Stored items:
theorem upd_rideEnd {s₀ s : State} (h : Upd s₀ s) : Upd s₀ (State.rideEnd s) := by
  unfold State.rideEnd
  repeat' first
    | with_reducible assumption
    | with_reducible exact fun w => w
    | with_reducible exact Nat.le_refl _
    | with_reducible exact Nat.le_add_right _ _
    | with_reducible apply upd_modPwr
    | with_reducible apply upd_copyAllNodes
    | intro _
    | (with_reducible refine id (?_ : Upd _ _); dsimp -zeta only [])
    | split
    | with_reducible refine Upd.mk' ?_ rfl ?_ ?_ ?_ ?_

theorem upd_powerDown {s₀ s : State} (h : Upd s₀ s) (vbat : Bool) : Upd s₀ (State.powerDown s vbat) := by
  unfold State.powerDown
  repeat' first
    | with_reducible assumption
    | with_reducible exact fun w => w
    | with_reducible exact Nat.le_refl _
    | with_reducible exact Nat.le_add_right _ _
    | with_reducible apply upd_raise
    | with_reducible apply upd_recGasp
    | with_reducible apply upd_powerGone
    | intro _
    | (extract_lets +onlyGivenNames t; first
      | (refine Upd.cut (s := s₀) (t := t) ?_ ?_; subst t; rotate_left; intro _; clear_value t)
      | (refine Upd.cut (s := s₀) (t := t.2) ?_ ?_; subst t; rotate_left; intro _; clear_value t)
      | (refine Upd.cut (s := s₀) (t := t.1) ?_ ?_; subst t; rotate_left; intro _; clear_value t)
      | subst t)
    | with_reducible apply upd_ite
    | with_reducible apply upd_ite_fst
    | with_reducible apply upd_ite_snd
    | split

theorem upd_vinReturn {s₀ s : State} (h : Upd s₀ s) (vin : Nat) : Upd s₀ (State.vinReturn s vin) := by
  unfold State.vinReturn
  repeat' first
    | with_reducible assumption
    | with_reducible exact fun w => w
    | with_reducible exact Nat.le_refl _
    | with_reducible exact Nat.le_add_right _ _
    | with_reducible apply upd_raise
    | with_reducible apply upd_setPwr
    | with_reducible apply upd_modPwr
    | with_reducible apply upd_romExec
    | with_reducible apply upd_runStages
    | intro _
    | (extract_lets +onlyGivenNames t; first
      | (refine Upd.cut (s := s₀) (t := t) ?_ ?_; subst t; rotate_left; intro _; clear_value t)
      | (refine Upd.cut (s := s₀) (t := t.2) ?_ ?_; subst t; rotate_left; intro _; clear_value t)
      | (refine Upd.cut (s := s₀) (t := t.1) ?_ ?_; subst t; rotate_left; intro _; clear_value t)
      | subst t)
    | with_reducible apply upd_ite
    | with_reducible apply upd_ite_fst
    | with_reducible apply upd_ite_snd
    | split
    | with_reducible refine Upd.mk' ?_ rfl ?_ ?_ ?_ ?_

theorem upd_pwrStat {s₀ s : State} (h : Upd s₀ s) (r : Nat) : Upd s₀ (State.pwrStat s r) := by
  unfold State.pwrStat
  repeat' first
    | with_reducible assumption
    | with_reducible exact fun w => w
    | with_reducible exact Nat.le_refl _
    | with_reducible exact Nat.le_add_right _ _
    | with_reducible apply upd_put
    | intro _
    | split

theorem upd_toRun {s₀ s : State} (h : Upd s₀ s) : Upd s₀ (State.toRun s) := by
  unfold State.toRun
  repeat' first
    | with_reducible assumption
    | with_reducible exact fun w => w
    | with_reducible exact Nat.le_refl _
    | with_reducible exact Nat.le_add_right _ _
    | with_reducible apply upd_setPwr
    | with_reducible apply upd_modPwr
    | with_reducible apply upd_runStages
    | intro _
    | split
    | with_reducible refine Upd.mk' ?_ rfl ?_ ?_ ?_ ?_

theorem upd_recDrain {s₀ s : State} (h : Upd s₀ s) : Upd s₀ (State.recDrain s) := by
  unfold State.recDrain
  repeat' first
    | with_reducible assumption
    | with_reducible exact fun w => w
    | with_reducible exact Nat.le_refl _
    | with_reducible exact Nat.le_add_right _ _
    | with_reducible apply upd_recToLog
    | with_reducible apply upd_recToFallback
    | with_reducible apply upd_foldl
    | with_reducible apply upd_foldl_fst
    | with_reducible apply upd_foldl_snd
    | intro _
    | (extract_lets +onlyGivenNames t; first
      | (refine Upd.cut (s := s₀) (t := t) ?_ ?_; subst t; rotate_left; intro _; clear_value t)
      | (refine Upd.cut (s := s₀) (t := t.2) ?_ ?_; subst t; rotate_left; intro _; clear_value t)
      | (refine Upd.cut (s := s₀) (t := t.1) ?_ ?_; subst t; rotate_left; intro _; clear_value t)
      | subst t)
    | with_reducible apply upd_ite
    | with_reducible apply upd_ite_fst
    | with_reducible apply upd_ite_snd
    | (with_reducible refine id (?_ : Upd _ _); dsimp -zeta only [])
    | split
    | with_reducible refine Upd.mk' ?_ rfl ?_ ?_ ?_ ?_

* Brief *
Gather each line in the entries above where the string "pwrStat" is found.

* Task solution *
theorem upd_pwrStat {s₀ s : State} (h : Upd s₀ s) (r : Nat) : Upd s₀ (State.pwrStat s r) := by
  unfold State.pwrStat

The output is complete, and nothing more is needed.